"Exercise means a more fit workforce that will access the medical plan less often," says Elliott, noting that research has shown that for every dollar spent on wellness, businesses can save several times that amount in health-care costs and productivity.
But to see a return on investment, Elliott says, businesses need to create a culture of wellness, and clothes alone can't do that. "You don't want to just say, 'It's Friday! You can wear sweats to work.' It'll get old quickly," he adds.
To make the idea stick, he'd also throw in a planned physical activity for offices to do together as a team — maybe a morning group walk. Then participants could be allowed to wear those clothes the rest of the day as an incentive.
People in workout gear probably won't limit their activity to just the one walk, says John Porcari, program director of the clinical exercise physiology program at the University of Wisconsin at La Crosse.

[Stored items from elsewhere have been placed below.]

-- ==== Sys2Proof/Laws/Memory.lean ====
section
/-! SUPPORT. Laws of the memories: a read after a write, and that every memory operation keeps the canonical form, for the
byte memories of the work engines (`Memory.wf`) and for HBM (`State.hbmWf`). -/
namespace Sys2Proof.Machine

/-! ### Sorted maps -/

theorem keysRise_iff {α : Type} (m : Sparse α) : keysRise m = true ↔ m.Pairwise (fun a b => a.1 < b.1) := by
  induction m with
  | nil => simp [keysRise]
  | cons a t ih =>
    cases t with
    | nil => simp [keysRise]
    | cons b t =>
      simp only [keysRise, Bool.and_eq_true, decide_eq_true_eq, ih]
      rw [List.pairwise_cons (a := a)]
      constructor
      · rintro ⟨h, hp⟩
        refine ⟨fun c hc => ?_, hp⟩
        rcases List.mem_cons.1 hc with rfl | hc
        · exact h
        · exact Nat.lt_trans h ((List.pairwise_cons.1 hp).1 c hc)
      · exact fun ⟨h, hp⟩ => ⟨h b (List.mem_cons_self ..), hp⟩

/-- Filtering keeps the keys rising. -/
theorem keysRise_filter {α : Type} (m : Sparse α) (p : Nat × α → Bool) (h : keysRise m = true) :
    keysRise (m.filter p) = true := by
  rw [keysRise_iff] at *; exact h.filter p

/-- What a store may list: the entry stored or an old one. -/
theorem mem_sput {α : Type} (m : Sparse α) (k : Nat) (v : α) (e : Nat × α) (h : e ∈ sput m k v) : e = (k, v) ∨ e ∈ m := by
  induction m with
  | nil => simpa [sput] using h
  | cons b t ih =>
    obtain ⟨k', v'⟩ := b
    by_cases h1 : k = k'
    · simp only [sput, h1, if_true, List.mem_cons] at h ⊢
      tauto
    · by_cases h2 : k < k'
      · simp only [sput, h1, h2, if_true, if_false, List.mem_cons] at h ⊢
        tauto
      · simp only [sput, h1, h2, if_false, List.mem_cons] at h ⊢
        tauto

/-- A store keeps the keys rising. -/
theorem keysRise_sput {α : Type} (m : Sparse α) (k : Nat) (v : α) (h : keysRise m = true) : keysRise (sput m k v) = true := by
  rw [keysRise_iff] at *
  induction m with
  | nil => simp [sput]
  | cons b t ih =>
    obtain ⟨k', v'⟩ := b
    obtain ⟨hb, ht⟩ := List.pairwise_cons.1 h
    by_cases h1 : k = k'
    · subst h1; simp only [sput, if_true]; exact List.pairwise_cons.2 ⟨hb, ht⟩
    · by_cases h2 : k < k'
      · simp only [sput, h1, h2, if_true, if_false]
        refine List.pairwise_cons.2 ⟨fun c hc => ?_, h⟩
        rcases List.mem_cons.1 hc with rfl | hc
        · exact h2
        · exact Nat.lt_trans h2 (hb c hc)
      · simp only [sput, h1, h2, if_false]
        refine List.pairwise_cons.2 ⟨fun c hc => ?_, ih ht⟩
        rcases mem_sput t k v c hc with rfl | hc
        · simp only; omega
        · exact hb c hc

/-- A read after a drop: the default at its key, the old value elsewhere. -/
theorem sget_sdel {α : Type} (d : α) (m : Sparse α) (k j : Nat) :
    sget d (sdel m k) j = if j = k then d else sget d m j := by
  induction m with
  | nil => simp [sdel, sget]
  | cons b t ih =>
    obtain ⟨k', v'⟩ := b
    unfold sdel at *
    by_cases h : k' = k
    · subst h
      rw [List.filter_cons_of_neg (by simp), ih]
      by_cases hj : j = k'
      · simp [hj]
      · simp [sget, hj, Ne.symm hj]
    · rw [List.filter_cons_of_pos (by simpa using h), sget, ih, sget]
      by_cases hj : j = k
      · subst hj; simp [h]
      · simp [hj]

/-! ### Byte memories -/

/-- The byte written at its address, the old byte elsewhere. -/
theorem mget_mput (m : List Host.Cell) (a : Nat) (b : Byte) (k : Nat) : mget (mput m a b) k = if k = a then b else mget m k := by
  unfold mget mput
  by_cases h : b = blankByte
  · simp only [h, if_true]; exact sget_sdel _ _ _ _
  · simp only [h, if_false]; exact sget_sput _ _ _ _ _

theorem mput_wf (m : List Host.Cell) (a : Nat) (b : Byte) (h : Memory.wf m = true) : Memory.wf (mput m a b) = true := by
  simp only [Memory.wf, Bool.and_eq_true, List.all_eq_true, bne_iff_ne] at *
  unfold mput
  by_cases hb : b = blankByte
  · simp only [hb, if_true, sdel]
    exact ⟨keysRise_filter _ _ h.1, fun e he => h.2 e (List.mem_of_mem_filter he)⟩
  · simp only [hb, if_false]
    refine ⟨keysRise_sput _ _ _ h.1, fun e he => ?_⟩
    rcases mem_sput _ _ _ _ he with rfl | he
    · exact hb
    · exact h.2 e he

theorem mwrite_wf (l : List Byte) : ∀ (m : List Host.Cell) (a : Nat), Memory.wf m = true → Memory.wf (mwrite m a l) = true := by
  induction l with
  | nil => exact fun m a h => h
  | cons b t ih => exact fun m a h => ih _ _ (mput_wf m a b h)

/-- Bytes outside the written range read as before. -/
theorem mget_mwrite_outside (l : List Byte) : ∀ (m : List Host.Cell) (a k : Nat), k < a ∨ a + l.length ≤ k →
    mget (mwrite m a l) k = mget m k := by
  induction l with
  | nil => intros; rfl
  | cons b t ih =>
    intro m a k h
    simp only [List.length_cons] at h
    rw [mwrite, ih _ _ _ (by omega), mget_mput, if_neg (by omega)]

/-! ### HBM -/

variable (s : State)

@[simp] theorem hbmSet_hbmLost (k : Nat) (b : Byte) : (s.hbmSet k b).hbmLost = s.hbmLost := rfl
@[simp] theorem hbmSet_blank (k j : Nat) (b : Byte) : (s.hbmSet k b).hbmBlank j = s.hbmBlank j := rfl
@[simp] theorem hbmSet_part (k p : Nat) (b : Byte) : (s.hbmSet k b).part p = s.part p := rfl
@[simp] theorem hbmSet_locate (k a : Nat) (b : Byte) : (s.hbmSet k b).locate a = s.locate a := rfl

/-- The byte stored at its key, the old byte elsewhere. -/
theorem hbmGet_hbmSet (k j : Nat) (b : Byte) : (s.hbmSet k b).hbmGet j = if j = k then b else s.hbmGet j := by
  unfold State.hbmGet
  rw [hbmSet_blank]
  unfold State.hbmSet
  by_cases h : b = s.hbmBlank k
  · simp only [h, if_true, sget_sdel]
    by_cases hj : j = k <;> simp [hj]
  · simp only [h, if_false]; exact sget_sput _ _ _ _ _

theorem hbmSet_wf (k : Nat) (b : Byte) (h : s.hbmWf = true) : (s.hbmSet k b).hbmWf = true := by
  simp only [State.hbmWf, Bool.and_eq_true, List.all_eq_true, bne_iff_ne, hbmSet_blank] at *
  unfold State.hbmSet
  by_cases hb : b = s.hbmBlank k
  · simp only [hb, if_true, sdel]
    exact ⟨keysRise_filter _ _ h.1, fun e he => h.2 e (List.mem_of_mem_filter he)⟩
  · simp only [hb, if_false]
    refine ⟨keysRise_sput _ _ _ h.1, fun e he => ?_⟩
    rcases mem_sput _ _ _ _ he with rfl | he
    · exact hb
    · exact h.2 e he

theorem hbmLose_wf (pc : Nat) (h : s.hbmWf = true) : (s.hbmLose pc).hbmWf = true := by
  simp only [State.hbmWf, Bool.and_eq_true, List.all_eq_true, bne_iff_ne] at *
  refine ⟨keysRise_filter _ _ h.1, fun e he => ?_⟩
  obtain ⟨he, hp⟩ := List.mem_filter.1 he
  have hn : e.1 / pcBytes ≠ pc := by simpa using hp
  have hb : (s.hbmLose pc).hbmBlank e.1 = s.hbmBlank e.1 := by
    simp only [State.hbmBlank, State.hbmLose, sget_sput, if_neg hn]
  rw [hb]; exact h.2 e he

theorem hbmLoseAll_wf : s.hbmLoseAll.hbmWf = true := rfl

theorem hbmPut_wf (a : Nat) (b : Byte) (h : s.hbmWf = true) : (s.hbmPut a b).hbmWf = true := by
  unfold State.hbmPut
  split
  · exact hbmSet_wf s _ b h
  · exact h

theorem hbmWrite_wf (l : List Byte) : ∀ (s : State) (a : Nat), s.hbmWf = true → (s.hbmWrite a l).hbmWf = true := by
  induction l with
  | nil => exact fun s a h => h
  | cons b t ih => exact fun s a h => ih _ _ (hbmPut_wf s a b h)

theorem hbmWriteSome_wf (l : List Byte) : ∀ (s : State) (a : Nat), s.hbmWf = true → (s.hbmWriteSome a l).hbmWf = true := by
  induction l with
  | nil => exact fun s a h => h
  | cons b t ih =>
    intro s a h
    unfold State.hbmWriteSome
    split
    · exact ih _ _ (hbmPut_wf s a b h)
    · exact ih _ _ h

theorem hbmWriteReq_wf (a : Nat) (l : List Byte) (res : HbmStatus) (h : s.hbmWf = true) :
    (s.hbmWriteReq a l res).2.hbmWf = true := by
  unfold State.hbmWriteReq
  dsimp only
  split
  · split
    · exact hbmWrite_wf l _ a h
    · exact hbmWriteSome_wf l _ a h
  · exact h

@[simp] theorem hbmPut_locate (a x : Nat) (b : Byte) : (s.hbmPut a b).locate x = s.locate x := by
  unfold State.hbmPut; split <;> rfl

/-- A write changes no byte but those of the addresses it covers. -/
theorem hbmWrite_storesOnly (l : List Byte) : ∀ (s : State) (a : Nat), StoresOnly a l.length s (s.hbmWrite a l) := by
  induction l with
  | nil => exact fun s a k h => rfl
  | cons b t ih =>
    intro s a k h
    rw [State.hbmWrite, ih (s.hbmPut a b) (a + 1) k]
    · unfold State.hbmPut
      split
      · rename_i x hx
        rw [hbmGet_hbmSet, if_neg (Ne.symm (h 0 (by simp) x (by simpa using hx)))]
      · rfl
    · intro j hj x hx
      rw [hbmPut_locate] at hx
      exact h (j + 1) (by simpa using hj) x (by rw [← hx]; congr 1; omega)

/-- Reset's HBM and every engine's local memory at reset are canonical. -/
theorem reset_hbmWf : State.reset.hbmWf = true := rfl
theorem reset_lmWf (e : Nat) : Memory.wf (State.reset.weAt e).lm = true := rfl

end Sys2Proof.Machine
end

Back in 2004, Porcari helped lead a study on the benefits of wearing casual clothes to work. A group of 53 subjects wore pedometers both on typical days in the office and on days when they wore jeans. On average, participants took an extra 491 steps — an 8 percent increase — on the casual days.
"Typically, when they wear jeans, they also wear more comfortable shoes," says Porcari, who believes that societal standards of dress are hampering physical activity. "People tend to be sedentary. If we force them into high heels and ties, we are reinforcing that."
The findings got attention at the time, but Porcari isn't aware of any follow-up research. If he were to investigate the Workout Wear Friday principle, he knows just how he'd go about it. Instead of pedometers, he says, subjects could have accelerometers that capture more data. He'd also combine the numbers with a questionnaire to ask directly about the effects of clothing on mind-set and behavior.